_WHAT IS EXPECTED:_
Return all of the entries exactly, with nothing added or left out.

*** MATERIAL FOR THIS TASK

/-- A later SYSREF edge lies more than 2 Tc from every extended-multiblock boundary (R372). -/
def misaligned (x : CvLink) (t : Int) : Bool :=
  let n : Int := cvStreams x
  let m : Int := embScaled x
  let r := ((t - x.sref.toNat) * n).fmod m
  2 * n < r && 2 * n < m - r

/-- SYSREF_EDGE (R372): the first edge in SYNC is accepted; a later one is only checked. -/
def execSysrefEdge (k : Nat) (s : State) : Host.Outcome State Fault Refusal :=
  done (
    let x := linkOf s k
    let t := dieCount s (linkDie k)
    if x.st = 0 then s
    else if !x.srefSeen then
      trySync (arrive (setLink s k { x with sref := BitVec.ofInt 64 t, srefSeen := true }) (400 + k)) k
    else setFlagIf (misaligned x t) (2310 + k) s)

/-- SREF_LATCH (R372): a read of CV_LINKk_SREF_LO. -/
def execSrefLatch (k : Nat) (s : State) : Host.Outcome State Fault Refusal :=
  done (
    if 6 ≤ k || !unitExists s 11 k || !served s then { s with readOut := 0 }
    else
      let x := linkOf s k
      { setLink s k { x with srefLatch := x.sref } with readOut := x.sref.setWidth 32 })

/-- LINK_LOSS (R371): lane lock lost on a configured lane, or another loss condition. -/
def execLinkLoss (k : Nat) (s : State) : Host.Outcome State Fault Refusal :=
  done (if k < 6 then linkReset s k else s)

/-- AIR_TIME_END (R371): each later symbol of the slot in which the link was lost arrives with ARRIVED = 0, once, when its
air time is over. -/
def execAirTimeEnd (k sfn slot sym : Nat) (s : State) : Host.Outcome State Fault Refusal :=
  done (
    let x := linkOf s k
    let c := cvCarrier x
    let p := slotPl s c sfn slot
    match x.lostSlot with
    | some (f, n, syms) =>
      if f = absFrame s sfn && n = slot && syms.contains sym
          && startIn s sfn slot p + symbolOfs (plMu p) slot (sym + 1) ≤ dieCount s (linkDie k) then
        let rest := syms.erase sym
        let s := arrive (symbolStatus s c p sfn slot sym 0) (384 + k)
        setLink s k { linkOf s k with lostSlot := if rest.isEmpty then none else some (f, n, rest) }
      else s
    | none => s)

/-! ### CV_START (R369, R373, R374, R385) -/

/-- The parameters lie outside Table 1: lanes, sample period, and the lane rate 33 · NSTREAM · fs / L of 6.0 to
24.75 Gb/s (R369). -/
def linkParamBad (x : CvLink) : Bool :=
  let l := bits x.cfg.toNat 4 0
  let bitsPerTc := 33 * cvStreams x * 1966080000
  !([1, 2, 4, 8, 12, 16].contains l) || 4 < bits x.cfg.toNat 14 12
  || bitsPerTc < 6000000000 * l * cvTs x || 24750000000 * l * cvTs x < bitsPerTc

/-- NFFT of a carrier on a link: the sample rate over the subcarrier spacing (R374). -/
def nrNfft (x : CvLink) (p : Placed) : Nat := 131072 / (cvTs x * 2 ^ plMu p)

/-- NFFT is no power of two, above 4096 or too small for the carrier (R374). -/
def nrParamBad (x : CvLink) (p : Placed) : Bool :=
  let n := nrNfft x p
  n * (cvTs x * 2 ^ plMu p) ≠ 131072 || 4096 < n || n < 12 * plNprb p

/-- The configuration that a CV_START would run: as read when the link left RESET, or as it stands. -/
def linkSetup (s : State) (k : Nat) : CvLink :=
  let x := linkOf s k
  if x.st = 0 then { x with cfg := BitVec.ofNat 32 (reg s (linkReg k 0)), agc := BitVec.ofNat 32 (reg s (linkReg k 0x24)) }
  else x

/-- PROFILE of a link. -/
def cvProfile (s : State) (k : Nat) : Prof := tblGet {} s.cv.prof (fld s (linkReg k 0xC0) 15 14)

/-- Why a CV_START fails when it is reached: CV_PARAM and CV_PROFILE for one that would run the link, CV_LINK for either
OP (R369, R379, R385). -/
def startBad (s : State) (k imm : Nat) : Option Nat :=
  let x := linkSetup s k
  let p := (carrierOf s (cvCarrier x)).now
  if !bitAt imm 0 && (linkParamBad x || (!cvBurst x && nrParamBad x p)) then some 0x50
  else if !bitAt imm 0 && cvBurst x && !(cvProfile s k).valid then some 0x51
  else if (bitAt imm 2 && !bitAt x.cfg.toNat 21) || (bitAt imm 3 && !bitAt x.cfg.toNat 22)
      || bitAt (reg s (linkReg k 0)) 20 ≠ cvBurst x then some 0x52
  else none

/-- A STOP takes effect: RUN is left for READY (R385). -/
def stopLink (s : State) (k : Nat) : State :=
  let s := truncateBurst s k
  endStop (setLink s k { (linkOf s k) with st := 2, dir := 0, tx := [], listening := false }) k

/-- CV_START (R373, R385): a START waits for its firing, a STOP for the symbol boundary or for READY. -/
def execCvStart (k : Nat) (s : State) : Host.Outcome State Fault Refusal :=
  done (onOp s 5 k 0x58 fun x _ o =>
    match startBad s k o.imm with
    | some c => failResult s x k o.idx c
    | none =>
      if !bitAt o.imm 0 then setPhase s x k .awaitLine
      else
        let s := setPhase s x k .stopping
        let l := linkOf s k
        if l.st = 3 && cvBurst l then stopLink s k else endStop s k)

/-- The first extended-multiblock boundary at or after a firing, with LAT: T0 (R373). -/
def startTime (x : CvLink) (fire : Int) : Int :=
  let n : Int := cvStreams x
  let m : Int := embScaled x
  let d := (fire - x.sref.toNat) * n
  let i := if d ≤ 0 then 0 else (d + m - 1).fdiv m
  x.sref.toNat + bits x.lat.toNat 15 0 + (i * m).fdiv n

******

_ANSWER SPACE:_
/-- A later SYSREF edge lies more than 2 Tc from every extended-multiblock boundary (R372). -/
def misaligned (x : CvLink) (t : Int) : Bool :=
  let n : Int := cvStreams x
  let m : Int := embScaled x
  let r := ((t - x.sref.toNat) * n).fmod m
  2 * n < r && 2 * n < m - r

/-- SYSREF_EDGE (R372): the first edge in SYNC is accepted; a later one is only checked. -/
def execSysrefEdge (k : Nat) (s : State) : Host.Outcome State Fault Refusal :=
  done (
    let x := linkOf s k
    let t := dieCount s (linkDie k)
    if x.st = 0 then s
    else if !x.srefSeen then
      trySync (arrive (setLink s k { x with sref := BitVec.ofInt 64 t, srefSeen := true }) (400 + k)) k
    else setFlagIf (misaligned x t) (2310 + k) s)

/-- SREF_LATCH (R372): a read of CV_LINKk_SREF_LO. -/
def execSrefLatch (k : Nat) (s : State) : Host.Outcome State Fault Refusal :=
  done (
    if 6 ≤ k || !unitExists s 11 k || !served s then { s with readOut := 0 }
    else
      let x := linkOf s k
      { setLink s k { x with srefLatch := x.sref } with readOut := x.sref.setWidth 32 })

/-- LINK_LOSS (R371): lane lock lost on a configured lane, or another loss condition. -/
def execLinkLoss (k : Nat) (s : State) : Host.Outcome State Fault Refusal :=
  done (if k < 6 then linkReset s k else s)

/-- AIR_TIME_END (R371): each later symbol of the slot in which the link was lost arrives with ARRIVED = 0, once, when its
air time is over. -/
def execAirTimeEnd (k sfn slot sym : Nat) (s : State) : Host.Outcome State Fault Refusal :=
  done (
    let x := linkOf s k
    let c := cvCarrier x
    let p := slotPl s c sfn slot
    match x.lostSlot with
    | some (f, n, syms) =>
      if f = absFrame s sfn && n = slot && syms.contains sym
          && startIn s sfn slot p + symbolOfs (plMu p) slot (sym + 1) ≤ dieCount s (linkDie k) then
        let rest := syms.erase sym
        let s := arrive (symbolStatus s c p sfn slot sym 0) (384 + k)
        setLink s k { linkOf s k with lostSlot := if rest.isEmpty then none else some (f, n, rest) }
      else s
    | none => s)

/-! ### CV_START (R369, R373, R374, R385) -/

/-- The parameters lie outside Table 1: lanes, sample period, and the lane rate 33 · NSTREAM · fs / L of 6.0 to
24.75 Gb/s (R369). -/
def linkParamBad (x : CvLink) : Bool :=
  let l := bits x.cfg.toNat 4 0
  let bitsPerTc := 33 * cvStreams x * 1966080000
  !([1, 2, 4, 8, 12, 16].contains l) || 4 < bits x.cfg.toNat 14 12
  || bitsPerTc < 6000000000 * l * cvTs x || 24750000000 * l * cvTs x < bitsPerTc

/-- NFFT of a carrier on a link: the sample rate over the subcarrier spacing (R374). -/
def nrNfft (x : CvLink) (p : Placed) : Nat := 131072 / (cvTs x * 2 ^ plMu p)

/-- NFFT is no power of two, above 4096 or too small for the carrier (R374). -/
def nrParamBad (x : CvLink) (p : Placed) : Bool :=
  let n := nrNfft x p
  n * (cvTs x * 2 ^ plMu p) ≠ 131072 || 4096 < n || n < 12 * plNprb p

/-- The configuration that a CV_START would run: as read when the link left RESET, or as it stands. -/
def linkSetup (s : State) (k : Nat) : CvLink :=
  let x := linkOf s k
  if x.st = 0 then { x with cfg := BitVec.ofNat 32 (reg s (linkReg k 0)), agc := BitVec.ofNat 32 (reg s (linkReg k 0x24)) }
  else x

/-- PROFILE of a link. -/
def cvProfile (s : State) (k : Nat) : Prof := tblGet {} s.cv.prof (fld s (linkReg k 0xC0) 15 14)

/-- Why a CV_START fails when it is reached: CV_PARAM and CV_PROFILE for one that would run the link, CV_LINK for either
OP (R369, R379, R385). -/
def startBad (s : State) (k imm : Nat) : Option Nat :=
  let x := linkSetup s k
  let p := (carrierOf s (cvCarrier x)).now
  if !bitAt imm 0 && (linkParamBad x || (!cvBurst x && nrParamBad x p)) then some 0x50
  else if !bitAt imm 0 && cvBurst x && !(cvProfile s k).valid then some 0x51
  else if (bitAt imm 2 && !bitAt x.cfg.toNat 21) || (bitAt imm 3 && !bitAt x.cfg.toNat 22)
      || bitAt (reg s (linkReg k 0)) 20 ≠ cvBurst x then some 0x52
  else none

/-- A STOP takes effect: RUN is left for READY (R385). -/
def stopLink (s : State) (k : Nat) : State :=
  let s := truncateBurst s k
  endStop (setLink s k { (linkOf s k) with st := 2, dir := 0, tx := [], listening := false }) k

/-- CV_START (R373, R385): a START waits for its firing, a STOP for the symbol boundary or for READY. -/
def execCvStart (k : Nat) (s : State) : Host.Outcome State Fault Refusal :=
  done (onOp s 5 k 0x58 fun x _ o =>
    match startBad s k o.imm with
    | some c => failResult s x k o.idx c
    | none =>
      if !bitAt o.imm 0 then setPhase s x k .awaitLine
      else
        let s := setPhase s x k .stopping
        let l := linkOf s k
        if l.st = 3 && cvBurst l then stopLink s k else endStop s k)

/-- The first extended-multiblock boundary at or after a firing, with LAT: T0 (R373). -/
def startTime (x : CvLink) (fire : Int) : Int :=
  let n : Int := cvStreams x
  let m : Int := embScaled x
  let d := (fire - x.sref.toNat) * n
  let i := if d ≤ 0 then 0 else (d + m - 1).fdiv m
  x.sref.toNat + bits x.lat.toNat 15 0 + (i * m).fdiv n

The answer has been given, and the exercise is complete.